Hi! I’m new to Graph ML and GNNs and trying to perform link prediction with neighbor sampling on bipartite undirected transaction graph consisting of credit card and merchants nodes with edges are transactions as shown in the figure. The goal is to predict which credit cards and merchants should be connected. To make the heterograph undirected I add the reverse edge like t
his:
dgl.heterograph({('card', 'transaction', 'merchant'): (card_nodes, merch_nodes), ('merchant', 'transaction-rev', 'card'): (merch_nodes, card_nodes)})

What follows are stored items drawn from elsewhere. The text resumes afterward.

/-- R115, R144 to R146, R199 (the mnemonics `LDXR` and `STXR` are general knowledge; the record of the failure is
decision D19): the four stubs take the failure Unimplemented in every state, whatever the operands. -/
def Obligations.StubsAlwaysFail : Prop :=
  ∀ (a b c : Reg) (dt : Nat) (s : State),
    (∃ t, exec (.udiv a b c) s = .next t ∧ TookFailure .unimplemented (s.pc - 1) (some .udiv) s t) ∧
    (∃ t, exec (.lda a b dt) s = .next t ∧ TookFailure .unimplemented (s.pc - 1) (some .lda) s t) ∧
    (∃ t, exec (.ldxr a b dt) s = .next t ∧ TookFailure .unimplemented (s.pc - 1) (some .ldxr) s t) ∧
    (∃ t, exec (.stxr a b dt) s = .next t ∧ TookFailure .unimplemented (s.pc - 1) (some .stxr) s t)

/-! ## I format -/

/-- R120, R121: `ADDI` and `SUBI` complete in every state with the unsigned 12-bit immediate, and wrap. -/
def Obligations.ImmediateArithmeticForms : Prop :=
  ∀ (rd rn : Reg) (imm : Nat) (s : State), imm < 4096 →
    (∃ t v, exec (.addi rd rn imm) s = .next t ∧ WritesOnly rd v s t ∧
      v.toInt = ((readReg s rn).toInt + (imm : Int)).bmod (2 ^ 64)) ∧
    (∃ t v, exec (.subi rd rn imm) s = .next t ∧ WritesOnly rd v s t ∧
      v.toInt = ((readReg s rn).toInt - (imm : Int)).bmod (2 ^ 64))

/-- R122 to R124: `ANDI`, `ORRI` and `EORI` complete in every state with the zero-extended immediate. -/
def Obligations.ImmediateLogicForms : Prop :=
  ∀ (rd rn : Reg) (imm : Nat) (s : State), imm < 4096 →
    (∃ t v, exec (.andi rd rn imm) s = .next t ∧ WritesOnly rd v s t ∧
      ∀ k, k < 64 → v.getLsbD k = ((readReg s rn).getLsbD k && imm.testBit k)) ∧
    (∃ t v, exec (.orri rd rn imm) s = .next t ∧ WritesOnly rd v s t ∧
      ∀ k, k < 64 → v.getLsbD k = ((readReg s rn).getLsbD k || imm.testBit k)) ∧
    (∃ t v, exec (.eori rd rn imm) s = .next t ∧ WritesOnly rd v s t ∧
      ∀ k, k < 64 → v.getLsbD k = ((readReg s rn).getLsbD k ^^ imm.testBit k))

/-- R125 to R127 with R92 (decision D16): `ADDIS`, `SUBIS` and `ANDIS` complete in every state and write all four flags
with the immediate itself as right operand. -/
def Obligations.FlagSettingImmediateForms : Prop :=
  ∀ (rd rn : Reg) (imm : Nat) (s : State), imm < 4096 →
    (∃ t v, exec (.addis rd rn imm) s = .next t ∧ v = readReg s rn + BitVec.ofNat 64 imm ∧
      WritesOnlyWithFlags rd v (setFlags v.toInt (readReg s rn).toInt (imm : Int)) s t) ∧
    (∃ t v, exec (.subis rd rn imm) s = .next t ∧ v = readReg s rn - BitVec.ofNat 64 imm ∧
      WritesOnlyWithFlags rd v (setFlags v.toInt (readReg s rn).toInt (imm : Int)) s t) ∧
    (∃ t v, exec (.andis rd rn imm) s = .next t ∧ v = readReg s rn &&& BitVec.ofNat 64 imm ∧
      WritesOnlyWithFlags rd v (setFlags v.toInt (readReg s rn).toInt (imm : Int)) s t)

/-! ## D format and data memory -/

/-- R31: the effective address is the exact sum of the signed base and the unsigned offset. A base of 2^63 - 1 with an
offset of 1 or more gives an address that no memory admits, not a negative one. -/
def Obligations.EffectiveAddressIsNotWrapped : Prop :=
  ∀ (s : State) (rn : Reg) (dt : Nat), dt < 512 →
    effectiveAddress s rn dt = (readReg s rn).toInt + (dt : Int) ∧
    ((readReg s rn).toInt = 2 ^ 63 - 1 → 0 < dt → s.memSize < 2 ^ 63 →
      2 ^ 63 ≤ effectiveAddress s rn dt ∧ ∀ n, ¬ admitted s (effectiveAddress s rn dt) n)

/-- R136 to R139 with R33 and R135 (byte order is decision D9, the extension of narrow loads D13): an admitted load
completes; every bit of the register is the bit of its byte, or the extension; nothing else changes. -/
def Obligations.AdmittedLoadsReadBytes : Prop :=
  ∀ (rt rn : Reg) (dt : Nat) (s : State) (ea : Int), dt < 512 → ea = (readReg s rn).toInt + (dt : Int) → 0 ≤ ea →
    (ea + 8 ≤ s.memSize → ∃ t v, exec (.ldur rt rn dt) s = .next t ∧ WritesOnly rt v s t ∧
      ∀ k, k < 64 → v.getLsbD k = (readByte s (ea.toNat + k / 8)).getLsbD (k % 8)) ∧
    (ea + 1 ≤ s.memSize → ∃ t v, exec (.ldurb rt rn dt) s = .next t ∧ WritesOnly rt v s t ∧
      ∀ k, k < 64 → v.getLsbD k = (decide (k < 8) && (readByte s ea.toNat).getLsbD k)) ∧
    (ea + 2 ≤ s.memSize → ∃ t v, exec (.ldurh rt rn dt) s = .next t ∧ WritesOnly rt v s t ∧
      ∀ k, k < 64 → v.getLsbD k = (decide (k < 16) && (readByte s (ea.toNat + k / 8)).getLsbD (k % 8))) ∧
    (ea + 4 ≤ s.memSize → ∃ t v, exec (.ldursw rt rn dt) s = .next t ∧ WritesOnly rt v s t ∧
      ∀ k, k < 64 → v.getLsbD k =
        if k < 32 then (readByte s (ea.toNat + k / 8)).getLsbD (k % 8) else (readByte s (ea.toNat + 3)).getLsbD 7)

/-- R140 to R143 with R33 and R36 (byte order is decision D9): an admitted store completes; the bytes at the effective
address are the low bytes of the register; every other byte, every register and every flag is unchanged. The premise
on memory is the canonical form, which every step keeps (`StepKeepsInvariant`). -/
def Obligations.AdmittedStoresWriteBytes : Prop :=
  ∀ (rt rn : Reg) (dt : Nat) (s : State), dt < 512 → Memory.wf s.mem → 0 ≤ effectiveAddress s rn dt →
    (effectiveAddress s rn dt + 8 ≤ s.memSize → ∃ t, exec (.stur rt rn dt) s = .next t ∧
      StoresOnly (effectiveAddress s rn dt) 8 (readReg s rt) s t) ∧
    (effectiveAddress s rn dt + 1 ≤ s.memSize → ∃ t, exec (.sturb rt rn dt) s = .next t ∧
      StoresOnly (effectiveAddress s rn dt) 1 (readReg s rt) s t) ∧
    (effectiveAddress s rn dt + 2 ≤ s.memSize → ∃ t, exec (.sturh rt rn dt) s = .next t ∧
      StoresOnly (effectiveAddress s rn dt) 2 (readReg s rt) s t) ∧
    (effectiveAddress s rn dt + 4 ≤ s.memSize → ∃ t, exec (.sturw rt rn dt) s = .next t ∧
      StoresOnly (effectiveAddress s rn dt) 4 (readReg s rt) s t)

/-- R32, R35, R36 (decision D11): an access any byte of which is outside memory takes AddressOutOfRange with the
effective address as info, and changes no register, flag or byte. -/
def Obligations.AccessOutsideMemoryFails : Prop :=
  ∀ (rt rn : Reg) (dt : Nat) (s : State) (ea : Int), dt < 512 → ea = (readReg s rn).toInt + (dt : Int) →
    (ea < 0 ∨ ea + 8 > s.memSize →
      (∃ t, exec (.ldur rt rn dt) s = .next t ∧ TookFailure .addressOutOfRange ea (some .ldur) s t) ∧
      (∃ t, exec (.stur rt rn dt) s = .next t ∧ TookFailure .addressOutOfRange ea (some .stur) s t)) ∧
    (ea < 0 ∨ ea + 1 > s.memSize →
      (∃ t, exec (.ldurb rt rn dt) s = .next t ∧ TookFailure .addressOutOfRange ea (some .ldurb) s t) ∧
      (∃ t, exec (.sturb rt rn dt) s = .next t ∧ TookFailure .addressOutOfRange ea (some .sturb) s t)) ∧
    (ea < 0 ∨ ea + 2 > s.memSize →
      (∃ t, exec (.ldurh rt rn dt) s = .next t ∧ TookFailure .addressOutOfRange ea (some .ldurh) s t) ∧
      (∃ t, exec (.sturh rt rn dt) s = .next t ∧ TookFailure .addressOutOfRange ea (some .sturh) s t)) ∧
    (ea < 0 ∨ ea + 4 > s.memSize →
      (∃ t, exec (.ldursw rt rn dt) s = .next t ∧ TookFailure .addressOutOfRange ea (some .ldursw) s t) ∧
      (∃ t, exec (.sturw rt rn dt) s = .next t ∧ TookFailure .addressOutOfRange ea (some .sturw) s t))

/-- R147, which the spec derives from R35, R36 and R136 to R143; the extension of the narrow loads is decision D13
(log 13): a store and then a load of the same width at the same address give the value back at 8 bytes, and at the
narrow widths its low bytes, zero-extended for 1 and 2 bytes and sign-extended for 4. A load into register 31 discards
the value (`AdmittedLoadsReadBytes`). -/
def Obligations.StoreThenLoadGivesValue : Prop :=
  ∀ (rt ru rn : Reg) (dt : Nat) (s : State), ru ≠ 31 → Memory.wf s.mem → 0 ≤ effectiveAddress s rn dt →
    (effectiveAddress s rn dt + 8 ≤ s.memSize →
      ∃ t u, exec (.stur rt rn dt) s = .next t ∧ exec (.ldur ru rn dt) t = .next u ∧
        readReg u ru = readReg s rt) ∧
    (effectiveAddress s rn dt + 1 ≤ s.memSize →
      ∃ t u, exec (.sturb rt rn dt) s = .next t ∧ exec (.ldurb ru rn dt) t = .next u ∧
        readReg u ru = ((readReg s rt).setWidth 8).setWidth 64) ∧
    (effectiveAddress s rn dt + 2 ≤ s.memSize →
      ∃ t u, exec (.sturh rt rn dt) s = .next t ∧ exec (.ldurh ru rn dt) t = .next u ∧
        readReg u ru = ((readReg s rt).setWidth 16).setWidth 64) ∧
    (effectiveAddress s rn dt + 4 ≤ s.memSize →
      ∃ t u, exec (.sturw rt rn dt) s = .next t ∧ exec (.ldursw ru rn dt) t = .next u ∧
        readReg u ru = ((readReg s rt).setWidth 32).signExtend 64)

/-- R33 (byte order is decision D9, log 12) with R135 and R137 (the zero extension of `LDURB` is decision D13, log 13):
after `STUR` of a value, `LDURB` at its `k`-th byte reads bits `[8k+7 : 8k]` of the value into the low byte of the
register and 0 into the upper 56 bits. -/
def Obligations.ByteLoadSeesByteOfStore : Prop :=
  ∀ (rt ru rn : Reg) (dt k : Nat) (s : State), ru ≠ 31 → Memory.wf s.mem → dt + k < 512 → k < 8 →
    0 ≤ effectiveAddress s rn dt → effectiveAddress s rn dt + 8 ≤ s.memSize →
    ∃ t u, exec (.stur rt rn dt) s = .next t ∧ exec (.ldurb ru rn (dt + k)) t = .next u ∧
      readReg u ru = ((readReg s rt >>> (8 * k)).setWidth 8).setWidth 64

/-! ## Branches -/

/-- R150 to R152: `B` and `BL` complete in every state with the absolute target; `BL` writes the value that `pc` holds,
the index after the `BL`, to the link register, and nothing else changes. -/
def Obligations.JumpAndCallForms : Prop :=
  ∀ (a : Nat) (s : State), a < 2 ^ 26 →
    (∃ t, exec (.b a) s = .next t ∧ WritesOnlyPc (a : Int) s t) ∧
    (∃ t, exec (.bl a) s = .next t ∧ readReg t 30 = BitVec.ofInt 64 s.pc ∧ SameRegsBut 30 s t ∧
      t.flags = s.flags ∧ t.pc = (a : Int) ∧ SameMemory s t ∧ SameControl s t)

/-- R152 with R112 and R186: a `BL` at index `i` to a `BR LR` comes back to `i + 1` in two steps. -/
def Obligations.CallThenReturn : Prop :=
  ∀ (s : State) (e e' : ProgEntry) (a : Nat), s.run = .running → a < 2 ^ 26 →
    progEntry s s.pc = some e → decode e.word s.optab = .instr (.bl a) →
    progEntry s (a : Int) = some e' → decode e'.word s.optab = .instr (.br 30) → s.pc < 2 ^ 53 - 1 →
    ∃ t u, step s = .next t ∧ t.pc = (a : Int) ∧ step t = .next u ∧ u.pc = s.pc + 1 ∧ u.run = .running

/-- R155 to R157: `CBZ` and `CBNZ` complete in every state and test all 64 bits; a branch that is not taken leaves `pc`
as it is. -/
def Obligations.CompareAndBranchForms : Prop :=
  ∀ (rt : Reg) (a : Nat) (s : State), a < 2 ^ 19 →
    (∃ t, exec (.cbz rt a) s = .next t ∧ WritesOnlyPc (if readReg s rt = 0 then (a : Int) else s.pc) s t) ∧
    (∃ t, exec (.cbnz rt a) s = .next t ∧ WritesOnlyPc (if readReg s rt = 0 then s.pc else (a : Int)) s t)

/-- R158 to R170: the twelve conditional branches complete in every state, with the predicates of the table. -/
def Obligations.ConditionalBranchTable : Prop :=
  ∀ (a : Nat) (s : State), a < 2 ^ 19 →
    (∃ t, exec (.bEQ a) s = .next t ∧ WritesOnlyPc (if s.flags.z = true then (a : Int) else s.pc) s t) ∧
    (∃ t, exec (.bNE a) s = .next t ∧ WritesOnlyPc (if s.flags.z = true then s.pc else (a : Int)) s t) ∧
    (∃ t, exec (.bLT a) s = .next t ∧
      WritesOnlyPc (if s.flags.z = false ∧ s.flags.n = true then (a : Int) else s.pc) s t) ∧
    (∃ t, exec (.bLO a) s = .next t ∧
      WritesOnlyPc (if s.flags.z = false ∧ s.flags.n = true then (a : Int) else s.pc) s t) ∧
    (∃ t, exec (.bLE a) s = .next t ∧
      WritesOnlyPc (if s.flags.z = true ∨ s.flags.n = true then (a : Int) else s.pc) s t) ∧
    (∃ t, exec (.bLS a) s = .next t ∧
      WritesOnlyPc (if s.flags.z = true ∨ s.flags.n = true then (a : Int) else s.pc) s t) ∧
    (∃ t, exec (.bGT a) s = .next t ∧
      WritesOnlyPc (if s.flags.z = false ∧ s.flags.n = false then (a : Int) else s.pc) s t) ∧
    (∃ t, exec (.bHI a) s = .next t ∧
      WritesOnlyPc (if s.flags.z = false ∧ s.flags.n = false then (a : Int) else s.pc) s t) ∧
    (∃ t, exec (.bGE a) s = .next t ∧
      WritesOnlyPc (if s.flags.z = true ∨ s.flags.n = true then (a : Int) else s.pc) s t) ∧
    (∃ t, exec (.bHS a) s = .next t ∧
      WritesOnlyPc (if s.flags.z = true ∨ s.flags.n = true then (a : Int) else s.pc) s t) ∧
    (∃ t, exec (.bPL a) s = .next t ∧ WritesOnlyPc (if s.flags.n = true then s.pc else (a : Int)) s t) ∧
    (∃ t, exec (.bMI a) s = .next t ∧ WritesOnlyPc (if s.flags.n = true then (a : Int) else s.pc) s t)

/-- R16, R158: no instruction reads `C` or `V`. Two states that differ only there go on alike: they answer next states
that agree on everything but the flags, and on `Z` and `N`. -/
def Obligations.NoInstructionReadsCarryOrOverflow : Prop :=
  ∀ (i : Instr) (s t : State) (c v : Bool), exec i s = .next t →
    ∃ t', exec i (writeFlags s ⟨s.flags.z, s.flags.n, c, v⟩) = .next t' ∧
      writeFlags t' t.flags = t ∧ t'.flags.z = t.flags.z ∧ t'.flags.n = t.flags.n

/-! ## Z format -/

/-- R180: `PRNL` completes in every state, emits one BlankLine event and changes nothing else. -/
def Obligations.PrintLineEmitsBlankLine : Prop :=
  ∀ s : State, ∃ t, exec .prnl s = .next t ∧ EmitsOnly .blankLine s t

/-- R181, R182 (the run state Ended is decision D28): `HALT` and `DUMP` complete in every state with the same next
state. It has one Dump event more, whose registers are the 32 registers as they read and whose memory reads byte by
byte as memory does; the run is over; all else is unchanged. -/
def Obligations.HaltAndDumpStopAlike : Prop :=
  ∀ s : State, ∃ t regs mem, exec .halt s = .next t ∧ exec .dump s = .next t ∧ t.run = .ended ∧
    t.out = s.out ++ [.dump regs s.memSize mem] ∧ (∀ r : Reg, regs.get r = readReg s r) ∧
    (∀ a, Memory.read mem a = readByte s a) ∧ SameRegs s t ∧ t.flags = s.flags ∧ t.pc = s.pc ∧ SameMemory s t ∧
    t.trace = s.trace ∧ t.fault = s.fault ∧ SameConfig s t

I’m trying to follow the tutorial here 6.3 Training GNN for Link Prediction with Neighborhood Sampling — DGL 0.6.1 documentation but I have few questions:
-
I’m confused whether I should be trying to predict just the transaction edge or both transaction and its reverse edge. Thus I’m confused about whether I should be passing only
('card', 'transaction', 'merchant')
edge intrain_eid_dict
or should I also pass in the reverse edge('merchant', 'transaction-rev', 'card')
in theEdgeDataLoader
. -
Also, I need to do negative sampling since this is link prediction and I want the negative edges to be between a card and a random merchant that are not actually connected in the graph and similarly between a merchant and a random card that are not connected. Will using
dgl.dataloading.negative_sampler.Uniform
accomplish this? -
I have also been going through EdgeDataLoader doc and the examples there dgl.dataloading — DGL 0.6.1 documentation where they exclude the reverse edge in heterograph. If I’m trying to do undirected link prediction should I be excluding the reverse edge?Any help/guidance here would be really appreciated! Thanks!
-
Finally, I want to do train-validation-test split but not sure how I should proceed. DGL docs don’t seem to have an example for doing the split for link prediction with neighbor sampling. I suppose I could randomly sample 80% of edges as training, 10% validation and 10% test but again how to deal with the reverse edge for my undirected link prediction is what I’m confused about. Also it seems like I should be using
g_sampling
somehow for the validation and test set but not sure how because there is no example in the DGL docs. Can someone please guide on this?